I then selected the available data categories for the station in question:
    1. Station Name
    2. Geographic Location
    3. TMAX - Maximum Air Temperature
    4. TMIN - Minimum Air Temperature
    5. PRCP - Precipitation
    6. SNOW - Snowfall
    7. WDMV - Total wind movement
    
Upon this request, the NOAA sent two automated emails.

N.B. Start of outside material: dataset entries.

-- ==== Sys2Proof/Laws/Decode.lean ====
section
/-! SUPPORT. Laws/Decode.lean: what each field of an encoded word is, for the formats of `30_encoding.md` R61, and how a
word is made of its fields again. -/

namespace Sys2Proof

/-- A 4-bit index is the image of its number. -/
theorem nibble_eq_ofNat_iff (r : Nibble) (k : Nat) (hk : k < 16) : r = BitVec.ofNat 4 k ↔ r.toNat = k := by
  constructor
  · rintro rfl; simp; omega
  · intro h; apply BitVec.eq_of_toNat_eq; simp; omega

@[simp] theorem opGroup_encodeNNN (g : Nibble) (nnn : Addr12) : opGroup (encodeNNN g nnn) = g := by
  ext k hk; interval_cases k <;> simp [opGroup, encodeNNN]
@[simp] theorem opNNN_encodeNNN (g : Nibble) (nnn : Addr12) : opNNN (encodeNNN g nnn) = nnn := by
  ext k hk; interval_cases k <;> simp [opNNN, encodeNNN]
@[simp] theorem opGroup_encodeXNN (g x : Nibble) (nn : Byte) : opGroup (encodeXNN g x nn) = g := by
  ext k hk; interval_cases k <;> simp [opGroup, encodeXNN]
@[simp] theorem opX_encodeXNN (g x : Nibble) (nn : Byte) : opX (encodeXNN g x nn) = x := by
  ext k hk; interval_cases k <;> simp [opX, encodeXNN]
@[simp] theorem opNN_encodeXNN (g x : Nibble) (nn : Byte) : opNN (encodeXNN g x nn) = nn := by
  ext k hk; interval_cases k <;> simp [opNN, encodeXNN]
@[simp] theorem opGroup_encodeXYN (g x y n : Nibble) : opGroup (encodeXYN g x y n) = g := by
  ext k hk; interval_cases k <;> simp [opGroup, encodeXYN]
@[simp] theorem opX_encodeXYN (g x y n : Nibble) : opX (encodeXYN g x y n) = x := by
  ext k hk; interval_cases k <;> simp [opX, encodeXYN]
@[simp] theorem opY_encodeXYN (g x y n : Nibble) : opY (encodeXYN g x y n) = y := by
  ext k hk; interval_cases k <;> simp [opY, encodeXYN]
@[simp] theorem opN_encodeXYN (g x y n : Nibble) : opN (encodeXYN g x y n) = n := by
  ext k hk; interval_cases k <;> simp [opN, encodeXYN]

theorem encodeNNN_fields (w : Word) : encodeNNN (opGroup w) (opNNN w) = w := by
  ext k hk; interval_cases k <;> simp [encodeNNN, opGroup, opNNN]
theorem encodeXNN_fields (w : Word) : encodeXNN (opGroup w) (opX w) (opNN w) = w := by
  ext k hk; interval_cases k <;> simp [encodeXNN, opGroup, opX, opNN]
theorem encodeXYN_fields (w : Word) : encodeXYN (opGroup w) (opX w) (opY w) (opN w) = w := by
  ext k hk; interval_cases k <;> simp [encodeXYN, opGroup, opX, opY, opN]

/-! ### Fields of a masked word, for the masks of R63 -/

@[simp] theorem opGroup_and (w m : Word) : opGroup (w &&& m) = opGroup w &&& opGroup m := by
  ext k hk; simp [opGroup]
@[simp] theorem opX_and (w m : Word) : opX (w &&& m) = opX w &&& opX m := by
  ext k hk; simp [opX]
@[simp] theorem opY_and (w m : Word) : opY (w &&& m) = opY w &&& opY m := by
  ext k hk; simp [opY]
@[simp] theorem opN_and (w m : Word) : opN (w &&& m) = opN w &&& opN m := by
  ext k hk; simp [opN]
@[simp] theorem opNN_and (w m : Word) : opNN (w &&& m) = opNN w &&& opNN m := by
  ext k hk; simp [opNN]

/-- Two words with the same four nibbles are the same word. -/
theorem word_eq_of_fields (v w : Word) (hg : opGroup v = opGroup w) (hx : opX v = opX w) (hy : opY v = opY w)
    (hn : opN v = opN w) : v = w := by
  rw [← encodeXYN_fields v, ← encodeXYN_fields w, hg, hx, hy, hn]

/-- Two words with the same group, `X` and low byte are the same word. -/
theorem word_eq_of_byte_fields (v w : Word) (hg : opGroup v = opGroup w) (hx : opX v = opX w)
    (hn : opNN v = opNN w) : v = w := by
  rw [← encodeXNN_fields v, ← encodeXNN_fields w, hg, hx, hn]

@[simp] theorem highByte_wordOfBytes (hi lo : Byte) : highByte (wordOfBytes hi lo) = hi := by
  ext k hk; interval_cases k <;> simp [highByte, wordOfBytes]
@[simp] theorem lowByte_wordOfBytes (hi lo : Byte) : lowByte (wordOfBytes hi lo) = lo := by
  ext k hk; interval_cases k <;> simp [lowByte, wordOfBytes]
@[simp] theorem wordOfBytes_bytes (w : Word) : wordOfBytes (highByte w) (lowByte w) = w := by
  ext k hk; interval_cases k <;> simp [highByte, lowByte, wordOfBytes]

end Sys2Proof
end

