/-! ### `State.setIndex` -/

@[simp] theorem State.setIndex_v (s : State) (w : Word) : (s.setIndex w).v = s.v := rfl
@[simp] theorem State.setIndex_pc (s : State) (w : Word) : (s.setIndex w).pc = s.pc := rfl
@[simp] theorem State.setIndex_i (s : State) (w : Word) : (s.setIndex w).i = w := rfl
@[simp] theorem State.setIndex_sp (s : State) (w : Word) : (s.setIndex w).sp = s.sp := rfl
@[simp] theorem State.setIndex_stack (s : State) (w : Word) : (s.setIndex w).stack = s.stack := rfl
@[simp] theorem State.setIndex_dt (s : State) (w : Word) : (s.setIndex w).dt = s.dt := rfl
@[simp] theorem State.setIndex_st (s : State) (w : Word) : (s.setIndex w).st = s.st := rfl
@[simp] theorem State.setIndex_key (s : State) (w : Word) : (s.setIndex w).key = s.key := rfl
@[simp] theorem State.setIndex_disp (s : State) (w : Word) : (s.setIndex w).disp = s.disp := rfl
@[simp] theorem State.setIndex_loaded (s : State) (w : Word) : (s.setIndex w).loaded = s.loaded := rfl
@[simp] theorem State.setIndex_faultCause (s : State) (w : Word) : (s.setIndex w).faultCause = s.faultCause := rfl
@[simp] theorem State.setIndex_timerRef (s : State) (w : Word) : (s.setIndex w).timerRef = s.timerRef := rfl
@[simp] theorem State.setIndex_mem (s : State) (w : Word) : (s.setIndex w).mem = s.mem := rfl
@[simp] theorem State.setIndex_result (s : State) (w : Word) : (s.setIndex w).result = s.result := rfl
@[simp] theorem State.setIndex_draws (s : State) (w : Word) : (s.setIndex w).draws = s.draws := rfl
@[simp] theorem State.setIndex_reg (s : State) (w : Word) (r : Nibble) : (s.setIndex w).reg r = s.reg r := rfl
@[simp] theorem State.setIndex_read (s : State) (w : Word) (adr : Nat) : (s.setIndex w).read adr = s.read adr := rfl

/-! ### `State.setDelay` -/

@[simp] theorem State.setDelay_v (s : State) (b : Byte) : (s.setDelay b).v = s.v := rfl
@[simp] theorem State.setDelay_pc (s : State) (b : Byte) : (s.setDelay b).pc = s.pc := rfl
@[simp] theorem State.setDelay_i (s : State) (b : Byte) : (s.setDelay b).i = s.i := rfl
@[simp] theorem State.setDelay_sp (s : State) (b : Byte) : (s.setDelay b).sp = s.sp := rfl
@[simp] theorem State.setDelay_stack (s : State) (b : Byte) : (s.setDelay b).stack = s.stack := rfl
@[simp] theorem State.setDelay_dt (s : State) (b : Byte) : (s.setDelay b).dt = b := rfl
@[simp] theorem State.setDelay_st (s : State) (b : Byte) : (s.setDelay b).st = s.st := rfl
@[simp] theorem State.setDelay_key (s : State) (b : Byte) : (s.setDelay b).key = s.key := rfl
@[simp] theorem State.setDelay_disp (s : State) (b : Byte) : (s.setDelay b).disp = s.disp := rfl
@[simp] theorem State.setDelay_loaded (s : State) (b : Byte) : (s.setDelay b).loaded = s.loaded := rfl
@[simp] theorem State.setDelay_faultCause (s : State) (b : Byte) : (s.setDelay b).faultCause = s.faultCause := rfl
@[simp] theorem State.setDelay_timerRef (s : State) (b : Byte) : (s.setDelay b).timerRef = s.timerRef := rfl
@[simp] theorem State.setDelay_mem (s : State) (b : Byte) : (s.setDelay b).mem = s.mem := rfl
@[simp] theorem State.setDelay_result (s : State) (b : Byte) : (s.setDelay b).result = s.result := rfl
@[simp] theorem State.setDelay_draws (s : State) (b : Byte) : (s.setDelay b).draws = s.draws := rfl
@[simp] theorem State.setDelay_reg (s : State) (b : Byte) (r : Nibble) : (s.setDelay b).reg r = s.reg r := rfl
@[simp] theorem State.setDelay_read (s : State) (b : Byte) (adr : Nat) : (s.setDelay b).read adr = s.read adr := rfl

/-! ### `State.setSound` -/

@[simp] theorem State.setSound_v (s : State) (b : Byte) : (s.setSound b).v = s.v := rfl
@[simp] theorem State.setSound_pc (s : State) (b : Byte) : (s.setSound b).pc = s.pc := rfl
@[simp] theorem State.setSound_i (s : State) (b : Byte) : (s.setSound b).i = s.i := rfl
@[simp] theorem State.setSound_sp (s : State) (b : Byte) : (s.setSound b).sp = s.sp := rfl
@[simp] theorem State.setSound_stack (s : State) (b : Byte) : (s.setSound b).stack = s.stack := rfl
@[simp] theorem State.setSound_dt (s : State) (b : Byte) : (s.setSound b).dt = s.dt := rfl
@[simp] theorem State.setSound_st (s : State) (b : Byte) : (s.setSound b).st = b := rfl
@[simp] theorem State.setSound_key (s : State) (b : Byte) : (s.setSound b).key = s.key := rfl
@[simp] theorem State.setSound_disp (s : State) (b : Byte) : (s.setSound b).disp = s.disp := rfl
@[simp] theorem State.setSound_loaded (s : State) (b : Byte) : (s.setSound b).loaded = s.loaded := rfl
@[simp] theorem State.setSound_faultCause (s : State) (b : Byte) : (s.setSound b).faultCause = s.faultCause := rfl
@[simp] theorem State.setSound_timerRef (s : State) (b : Byte) : (s.setSound b).timerRef = s.timerRef := rfl
@[simp] theorem State.setSound_mem (s : State) (b : Byte) : (s.setSound b).mem = s.mem := rfl
@[simp] theorem State.setSound_result (s : State) (b : Byte) : (s.setSound b).result = s.result := rfl
@[simp] theorem State.setSound_draws (s : State) (b : Byte) : (s.setSound b).draws = s.draws := rfl
@[simp] theorem State.setSound_reg (s : State) (b : Byte) (r : Nibble) : (s.setSound b).reg r = s.reg r := rfl
@[simp] theorem State.setSound_read (s : State) (b : Byte) (adr : Nat) : (s.setSound b).read adr = s.read adr := rfl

The first to confirm the information request and the second with a download link for the data.

I then downloaded the .csv file and performed the following data integrity checks using pandas DataFrames.

In [12]:
#  Import the historical local weather data for Falcon Dam, TX
df_tx_fd = pd.read_csv("NCDC_NOAA/Texas/Falcon Dam/1344038.csv", header=0)
df_tx_fd.info()

<class 'pandas.core.frame.DataFrame'>
RangeIndex: 20079 entries, 0 to 20078
Data columns (total 11 columns):
STATION      20079 non-null object
NAME         20079 non-null object
LATITUDE     20079 non-null float64
LONGITUDE    20079 non-null float64
ELEVATION    20079 non-null float64
DATE         20079 non-null object
PRCP         20059 non-null float64
SNOW         17558 non-null float64
TMAX         19919 non-null float64
TMIN         19942 non-null float64
WDMV         5011 non-null float64
dtypes: float64(8), object(3)
memory usage: 1.7+ MB


In [13]:
# Check the wind data available
df_tx_wind_fd = df_tx_fd[["DATE", "WDMV"]].dropna()
print("Wind data ranges from " + str(df_tx_wind_fd["DATE"].min()) + " to " + str(df_tx_wind_fd["DATE"].max()))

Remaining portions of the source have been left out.